Gorman comes to his new role with daunting credentials - a graduate in physics and philosophy, with a history of science doctorate from the European University Institute in Florence, he has held teaching fellowships at MIT, Harvard and Stanford.
But don't let the roster of big league names intimidate or imply the gallery will be a dry and dusty exhibition area. Gorman also has a strong whimsical bent. This is, after all, a man who is mad about robots and who relished the opportunity to work on the ArtBots and Save the Robots exhibitions here.
He also understands how to blend scholarship with accessibility - for example, he wrote the catalogue for the hugely popular exhibition of Leonardo da Vinci's Codex Leicester. That bodes well for a space meant to intrigue an age group that often needs some serious persuasion to click on to science.
But why is there such a public centre at Trinity, where it has been described by provost John Hegarty as "a flagship project and a new manifestation of the role of the university in the 21st century"?
In part, the building is a response to the stinging criticism directed in the past at TCD for the way it had allowed its frontage on Pearse Street to lock up and turn away from public access.
As a result, "footfall" on the street had declined and heavy traffic meant it had become one of the city's more inhospitable streets. To its credit, the university listened and the new gateway under the Naughton Institute building (named for investor Martin Naughton, whose €5 million helped to fund the project) already is flooding the area with pedestrians.
Once the final hoardings come down, passersby will look directly into the gallery's glass-fronted exhibition space, a prospect that already has Gorman thinking about interacting with pedestrians and the area's buildings.
"I'm really keen on having a live public display in the 'shop window'," he muses.
The gallery was also conceived as a response to the lack of a forum for public engagement with issues posed by emerging technologies and research.
The original idea came from leading Trinity researcher Prof Mike Coey and was taken up by the university and given Government and private sector support.

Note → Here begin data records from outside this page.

/-- The new version of a list is written and switched to at the next epoch; in hardware mode the centroid code follows at the one after (R204,
R219, R225). -/
def State.switchList (s : State) (p n : Nat) (x : Index) (list c : Nat) : State :=
  let w := x.epoch + 1
  let v := x.compacted list c w
  match s.storeVer p n x list v 0 with
  | none => s.dropBuild p n x list 6 []
  | some (t, y, v', _) =>
    let z : Index := { y with builds := y.builds.filter (·.1 != list), lists := lset y.lists list (y.versions list ++ [v']) }
    let u := t.ixCommit p n z
    if s.hostMode .gzt || v'.ents.isEmpty then u.ixDurable []
    else
      match u.ix? p n with
      | none => u
      | some q => (u.ixCommit p n { q with codes := q.codes ++ [(q.epoch + 1, list, majority (q.codeAt q.epoch list) (v'.ents.map (·.code)))] }).ixDurable []

/-- LIST_VERSION_SWITCH: the compaction of a list ends. A list that cannot be read, or for which no capacity is left, keeps its version, and a GZ_COMPACT
that asked for it fails: with status capacity (12 R491), or list unreadable (log 19). -/
def execListVersionSwitch (p n list : Nat) (s : State) : Out :=
  guardUnit (partOk p && indexOk n) <|
    match s.ix? p n with
    | none => .next s
    | some x =>
      match x.builds.find? (·.1 == list) with
      | none => .next s
      | some (_, c) =>
        let need := (x.compacted list c 0).pageCount x.perPage
        if ! s.media || s.gr.ronly || decide (s.gr.freeSlots < need) then .next s
        else
          match State.readLists s p n x [list] with
          | (t, some _) => .next (t.dropBuild p n x list 0x10 (leBytes 8 list))
          | (t, none) => .next (t.switchList p n x list c)

/-- LIST_VERSION_FREE: a version that no admitted query is bound to goes, with its pages and its cached copy (R226). -/
def execListVersionFree (p n list ver : Nat) (s : State) : Out :=
  guardUnit (partOk p && indexOk n) <|
    match s.ix? p n with
    | none => .next s
    | some x =>
      match (x.versions list).find? (·.w == ver) with
      | none => .next s
      | some v =>
        if ! s.media || s.verBound p n x list ver then .next s
        else
          let y : Index := { x with
            lists := lset x.lists list ((x.versions list).filter (·.w != ver)), cached := x.cached.filter (· != (list, ver)), spare := x.spare ++ v.pages }
          let t := s.freeAllocs fun a => a.use == .hotList (ixKey p n) list ver
          .next ((t.setIx p n y).dropPages p n v.pages)

/-- TOMBSTONE_APPLY: pending deletes that no admitted query predates become tombstone bits (R224). -/
def execTombstoneApply (p n : Nat) (s : State) : Out :=
  guardUnit (partOk p && indexOk n) <|
    match s.ix? p n with
    | none => .next s
    | some x =>
      let snaps := s.gzSnaps p n
      let mark (e : GzEnt) : GzEnt := match e.del with
        | none => e
        | some d => { e with tomb := e.tomb || snaps.all fun q => decide (d ≤ q) }
      .next (if s.media then s.setIx p n { x with lists := x.lists.map fun l => (l.1, l.2.map fun v => { v with ents := v.ents.map mark }) } else s)

/-- HOT_LIST_CACHE_UPDATE: in hardware mode, which the GZT page selects as in R228, the tier manager chooses the lists by their probe counts,
within the quota and the pool (R217, log 68). The base pages of a list are copied, its tail pages are shared (R218); the copy of an older version stays
while an admitted query is bound to it (R226). -/
def execHotListCacheUpdate (p n : Nat) (s : State) : Out :=
  guardUnit (partOk p && indexOk n) <|
    match s.ix? p n with
    | none => .next s
    | some x =>
      if ! s.media || s.hostMode .gzt then .next s
      else
        let k := ixKey p n
        let kept := x.cached.filter fun e => s.verBound p n x e.1 e.2 && (x.current e.1).w != e.2
        let size (e : Nat × Nat) : Nat := (((x.versions e.1).find? (·.w == e.2)).getD {}).basePages x.perPage * unitBytes
        let t := s.freeAllocs fun a => match a.use with
          | .hotList j l w => j == k && ! kept.contains (l, w)
          | _ => false
        let out := (Config.hotLists x.probes x.cacheMb).dedup.foldl (fun (acc : State × List (Nat × Nat) × Nat) l =>
          let e := (l, (x.current l).w)
          if x.cacheMb * 0x100000 < acc.2.2 + size e ∨ (x.current l).nbase = 0 then acc
          else
            match acc.1.poolSpread p (size e) .state (.hotList k l e.2) (searchCores x.search) with
            | none => acc
            | some u => (u, acc.2.1 ++ [e], acc.2.2 + size e)) (t, kept, (kept.map size).sum)
        .next (out.1.setIx p n { x with cached := out.2.1, probes := [] })

/-- GZ_STAT: counters and version figures of the index, whose layout the spec leaves open (log 5). -/
def execGzStat (r : CmdRef) (s : State) : Out :=
  startCmd r 0x37 (fun c t =>
    match t.ix? r.part c.obj with
    | none => t.cmdFail r 2 []
    | some x =>
      let vers := (x.lists.map fun l => l.2.length - 1).sum
      let ents := (x.lists.map fun l => (l.2.getLastD {}).ents.length).sum
      t.cmdDone r [] (some (pad64 ((Config.wire "GZ_STAT" [leBytes 8 x.epoch, leBytes 8 ents, leBytes 8 vers, leBytes 8 x.lists.length]).take 4032)))) s

/-! ### Scan requests (R209) -/

/-- The queries of a scan request, as a batch (Table 5.8). -/
def scanBatch (nb : Nat) (req : Bytes) : Batch :=
  let mode := fld req 0x28 4
  { nq := bits (fld req 0 4) 22 16, partialOk := false, rerank := false, table := bit mode 20, noCache := true, nprobe := 1, k := bits mode 12 0
    rsv := bits mode 19 13, rr := 0, subs := bits mode 28 21 + 1, qlen := Batch.tableAt nb + if bit mode 20 then (bits mode 28 21 + 1) * 256 else 0 }

/-- The record of query i of a scan request for a segment. QMAP holds its number within the batch, and by that number its code and table stand in the merge
cluster's scratchpad from QADDR on (Table 5.8, log 19). -/
def Index.scanRecord (x : Index) (spm : Mem) (req : Bytes) (v : ListVer) (i : Nat) : Bytes :=
  let b := scanBatch x.nb req
  let n := rdLE spm (fld req 0x20 8 % 0x800000 + 2 * i) 2
  let bs := rdBytes spm (fld req 0x18 8 % 0x800000 + n * b.qlen) b.qlen
  let q : Query := { code := sub bs 0 x.nb, tab := if b.table then sub bs (Batch.tableAt x.nb) (b.subs * 256) else [], vec := [] }
  (x.scanSegment b q (fld req 8 8) (fld req 4 4 % 2 ^ 24) v (fld req 4 4 / 2 ^ 24)).record 0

The first exhibition and themed event, when the gallery opens in February next year, is called Lightwave and will be a nine-day festival exploring light in science, technology, art and design.
It will include scientists, artists and lighting designers and there will be master classes and workshops along with exhibitions and talks, Gorman says.
They are looking for technologists and engineers who might get involved with secondary school students as part of the project and welcome interest from companies in those sectors.
Given that some past government-supported science, art and technology initiatives have failed, including Temple Bar's ArtHouse and and Media Lab Europe, how confident is Gorman that Science Gallery will succeed?
"In terms of what we're trying to do, we're completely different," Gorman says.
Science Gallery is intended as a creative public space and will have an anchor supporter in Trinity and a built-in community from TCD from the start. However, he acknowledges the gallery will need ongoing partnerships from both Government and the corporate sector.
"Obviously for this to survive, it needs to remain relevant," he says. "And to remain sustainable in the long term, it needs partnerships."